Delegate Pat McGeehan on guns and abortion
He’s not quite the constitutional conservative that he thinks he is
Last Tuesday, Bishop Mark Brennen of the Diocese of Wheeling-Charleston issued a statement calling for more action on gun violence. (The Wheeling Intelligencer carried it here.) From that statement:
“We have put our heads in the sand so that we don’t have to face the truth: the proliferation of guns is a strong contributing factor to the surge of violence in our communities,” he said. “We can speak all day about the right to own a gun, but rights must be balanced with responsibilities. We have a duty not only to defend individual rights but also to promote the common good. The pendulum has swung too far to the side of individual rights. It is time to take effective steps to curb the plague of gun violence.”

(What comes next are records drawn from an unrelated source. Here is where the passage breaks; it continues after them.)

/-- What command `i`, completing from `s` in success, leaves of the session and of host memory, with the checks it has
passed. -/
inductive CommandEffect (s : State) : Instr → Session → Memory → Prop
  | answers (i : Instr) : CommandEffect s i s.session s.mem
  | starts (closed : s.session.init = false) (rate : 1 ≤ opI32 s.latched.arg0) :
      CommandEffect s .init (startedSession s.latched.arg0) s.mem
  | ends (opened : s.session.init = true) : CommandEffect s .fini .empty s.mem
  | resizes (opened : s.session.init = true) (n : Nat) (pos : 1 ≤ n) (fits : n ≤ s.params.maxVoices) :
      CommandEffect s .setnvoc { s.session with voices := freshVoices n s.session.sr } s.mem
  | globalVolume (opened : s.session.init = true) (x : F32) :
      CommandEffect s .setgvol { s.session with gvol := clamp x f32Zero f32PosOne } s.mem
  | loads (p : LoadPlan) (plan : loadPlan s = .ok p) :
      CommandEffect s .load
        { s.session with
          slots := putSlot s.session.slots p.slot (decodeFrames s.mem p.src p.byteCount p.width p.channels) } s.mem
  | pokes (i : Instr) (family : isSoundCommand i = true) (opened : s.session.init = true) (n j : Nat) (snd : Sound)
      (slot : s.session.slots[n]? = some snd) (x : F32) :
      CommandEffect s i { s.session with slots := s.session.slots.set n (snd.set j x) } s.mem
  | edits (i : Instr) (family : isVoiceCommand i = true) (opened : s.session.init = true) (n : Nat) (v v' : Voice)
      (voice : s.session.voices[n]? = some v) (edit : VoiceEdit s.session v v') :
      CommandEffect s i { s.session with voices := s.session.voices.set n v' } s.mem
  | mixes (p : UpdatePlan) (plan : updatePlan s = .ok p) (r : Mixed)
      (mixed : r = mixVoices s.session.slots p.buf p.frames s.session.voices s.mem) :
      CommandEffect s .update { s.session with voices := r.voices, active := r.active }
        (globalPass s.session.gvol p.buf (2 * p.frames) 0 r.mem)

/-- The ways command `i` may complete: with a cause of its row of 60_exceptions.md R355, or with a `CommandEffect`. -/
def Completion (s : State) (i : Instr) : Except Cause Effect → Prop
  | .error c => c ∈ causesOf i
  | .ok e => CommandEffect s i e.session e.mem

theorem completion_error {s : State} {i : Instr} {c : Cause} (h : c ∈ causesOf i) : Completion s i (.error c) := h

theorem completion_answer (s : State) (i : Instr) (r : Word) : Completion s i (answer s r) := .answers i

theorem completion_become {s : State} {i : Instr} {S : Session} (r : Word) (h : CommandEffect s i S s.mem) :
    Completion s i (become s S r) := h

theorem completion_requireInit {s : State} {i : Instr} {k : Except Cause Effect} (hc : .state ∈ causesOf i)
    (h : s.session.init = true → Completion s i k) : Completion s i (requireInit s k) := by
  cases hi : s.session.init
  · rw [requireInit_of_not_init hi]; exact hc
  · rw [requireInit_of_init hi]; exact h hi

theorem state_mem_causesOf {i : Instr} (hi : i ≠ .isinit) : .state ∈ causesOf i := by
  cases i <;> simp_all [causesOf]

theorem range_mem_causesOf {i : Instr} (h : isVoiceCommand i = true ∨ isSoundCommand i = true) :
    .range ∈ causesOf i := by
  cases i <;> simp_all [causesOf, isVoiceCommand, isSoundCommand]

theorem completion_withVoice {s : State} {i : Instr} {k : Nat → Voice → Except Cause Effect}
    (hf : isVoiceCommand i = true)
    (h : ∀ n v, s.session.init = true → s.session.voices[n]? = some v → Completion s i (k n v)) :
    Completion s i (withVoice s k) := by
  refine completion_requireInit (state_mem_causesOf (by rintro rfl; cases hf)) fun hi => ?_
  split
  · exact range_mem_causesOf (.inl hf)
  · rename_i v hv
    exact h _ v hi (lookupI_eq_some.mp hv).2

theorem completion_setVoice {s : State} {i : Instr} (hf : isVoiceCommand i = true) {n : Nat} {v v' : Voice}
    (hi : s.session.init = true) (hv : s.session.voices[n]? = some v) (h : VoiceEdit s.session v v') :
    Completion s i (setVoice s n v') := .edits i hf hi n v v' hv h

theorem completion_withFrame {s : State} {i : Instr} {k : Nat → Nat → Sound → F32 → Except Cause Effect}
    (hf : isSoundCommand i = true)
    (h : ∀ n j snd x, s.session.init = true → s.session.slots[n]? = some snd → Completion s i (k n j snd x)) :
    Completion s i (withFrame s k) := by
  refine completion_requireInit (state_mem_causesOf (by rintro rfl; cases hf)) fun hi => ?_
  split
  · exact range_mem_causesOf (.inr hf)
  · rename_i snd hs
    split
    · exact range_mem_causesOf (.inr hf)
    · exact h _ _ snd _ hi (lookupI_eq_some.mp hs).2

theorem completion_peek {s : State} {i : Instr} (hf : isSoundCommand i = true) (r : F32 → Word) :
    Completion s i (withFrame s fun _ _ _ x => answer s (r x)) :=
  completion_withFrame hf fun _ _ _ _ _ _ => completion_answer s i _

theorem completion_poke {s : State} {i : Instr} (hf : isSoundCommand i = true) (x : F32) :
    Completion s i (withFrame s fun n j snd _ => setFrame s n j snd x) :=
  completion_withFrame hf fun n j snd _ hi hs => .pokes i hf hi n j snd hs x

theorem completion_getVoice {s : State} {i : Instr} (hf : isVoiceCommand i = true) (r : Voice → Word) :
    Completion s i (withVoice s fun _ v => answer s (r v)) :=
  completion_withVoice hf fun _ _ _ _ => completion_answer s i _

theorem completion_loadPlan_error {s : State} {c : Cause} (h : loadPlan s = .error c) : Completion s .load (.error c) := by
  simp only [loadPlan] at h
  repeat' split at h
  all_goals cases h
  all_goals simp [Completion, causesOf]

theorem completion_updatePlan_error {s : State} {c : Cause} (h : updatePlan s = .error c) :
    Completion s .update (.error c) := by
  simp only [updatePlan] at h
  repeat' split at h
  all_goals cases h
  all_goals simp [Completion, causesOf]

theorem completes_next {s t : State} {i : Instr} {r : Except Cause Effect} (hr : Completion s i r)
    (h : completes s r = .next t) : ∃ r, t = s.complete r ∧ Completion s i r := by
  cases h
  exact ⟨r, rfl, hr⟩

/-- What exec can do: a next state is one of the completions of the command. -/
theorem exec_next_completion {i : Instr} {s t : State} (h : exec i s = .next t) :
    ∃ r, t = s.complete r ∧ Completion s i r := by
  cases i
  case init =>
    refine completes_next ?_ h
    split
    · exact completion_error (by decide)
    · split
      · exact completion_error (by decide)
      · exact completion_become _ (.starts (by simpa using ‹¬ s.session.init = true›) (by omega))
  case fini => exact completes_next (completion_requireInit (by decide) fun hi => completion_become _ (.ends hi)) h
  case isinit => exact completes_next (completion_answer s _ _) h
  case getsr | getnsnd | getnvoc | getact | getgvol =>
    exact completes_next (completion_requireInit (by decide) fun _ => completion_answer s _ _) h
  case setnvoc =>
    refine completes_next (completion_requireInit (by decide) fun hi => ?_) h
    dsimp only
    split
    · exact completion_error (by decide)
    · split
      · exact completion_error (by decide)
      · exact completion_become _ (.resizes hi _ (by omega) (by omega))
  case setgvol =>
    exact completes_next (completion_requireInit (by decide) fun hi => completion_become _ (.globalVolume hi _)) h
  case load =>
    simp only [exec, execLoad] at h
    split at h
    · exact completes_next (completion_loadPlan_error ‹_›) h
    · split at h
      · cases h
      · refine completes_next ?_ h
        exact CommandEffect.loads _ ‹_›
  case peekf | peeki16 | peeki8 => exact completes_next (completion_peek rfl _) h
  case pokef | pokei16 | pokei8 => exact completes_next (completion_poke rfl _) h
  case getvvol => exact completes_next (completion_getVoice rfl Voice.vol) h
  case getvbal => exact completes_next (completion_getVoice rfl Voice.pan) h
  case getvfrq => exact completes_next (completion_getVoice rfl Voice.freq) h
  case setvvol =>
    exact completes_next (completion_withVoice rfl fun _ _ hi hv => completion_setVoice rfl hi hv (.volume _)) h
  case setvbal =>
    exact completes_next (completion_withVoice rfl fun _ _ hi hv => completion_setVoice rfl hi hv (.balance _)) h
  case setvfrq =>
    refine completes_next (completion_withVoice rfl fun _ _ hi hv => ?_) h
    dsimp only
    split
    · exact completion_setVoice rfl hi hv (.frequency _ ‹_›)
    · exact completion_error (by decide)
  case stop =>
    exact completes_next (completion_withVoice rfl fun _ _ hi hv => completion_setVoice rfl hi hv .stop) h
  case play =>
    refine completes_next (completion_withVoice rfl fun _ _ hi hv => ?_) h
    split
    · exact completion_error (by decide)
    · rename_i snd hs
      exact completion_setVoice rfl hi hv (.play _ snd (lookupI_eq_some.mp hs).2 _ _ _ _)
  case update =>
    simp only [exec, execUpdate] at h
    split at h
    · exact completes_next (completion_updatePlan_error ‹_›) h
    · split at h
      · cases h
      · refine completes_next ?_ h
        exact CommandEffect.mixes _ ‹_› _ rfl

Republican Delegate Pat McGeehan from Hancock County was quick to respond. McGeehan called Bishop Brennen a “cafeteria Catholic” on Twitter and made additional comments to WV Metro News:
Delegate Pat McGeehan, R-Hancock, and a member of the diocese, did not agree with the bishop’s statement. He told MetroNews the letter looks like it was ‘written for children’ with ‘simpleton language.’
And:
“His letter is radical, left-wing political ideology, sprinkled with religious language,” McGeehan said.
In the process, McGeehan misquoted the bishop:
“The bishop openly writes in his letter that pious words have lost all credibility. Please tell me he didn’t really mean that. Does the bishop no longer believe in the sacred value of prayer,” McGeehan asked.
No, the bishop did not say that. What Brennen wrote was clearly tied to mass shootings:
Pious words lamenting mass shootings have lost all credibility. Action is needed.
(My hunch is that the bishop was referencing the now-cliched “thoughts and prayers” response that we frequently hear after mass shootings.)
Patrick McGeehan has picked a fight with Bishop Mark Brennen. Is McGeehan running for something? He certainly looks like it.
Pat McGeehan’s copy of the Constitution is apparently missing some amendments
McGeehan has long called himself a constitutional conservative: a person who strictly adheres to the letter of the country’s founding document. In practice, however, it would appear that his self-designation is applied quite selectively. For instance, here is constitutional conservative McGeehan on the Second Amendment:
I will never vote for any legislation that infringes on an individual's right to keep and bear arms. The Second Amendment must be kept sacred and protected at all levels.
On the other hand, McGeehan has no problem with a law that would criminalize the speech of someone exercising their First Amendment rights to speak or write about abortion rights. Two months ago, the West Virginia legislature passed abortion legislation. As Mountain State Spotlight wrote at the time:
After the abortion ban passed the House, a resolution — effectively, a statement without the power of law — was introduced by Del. Pat McGeehan, R-Hancock:
The resolution said that the abortion ban was just the beginning, even saying that the law should “designate as criminal” pro-abortion “propagandists.”
McGeehan wants to criminalize speech: so much for defending the First Amendment and the Constitution. He fits right in, however, in West Virginia's Trump Party.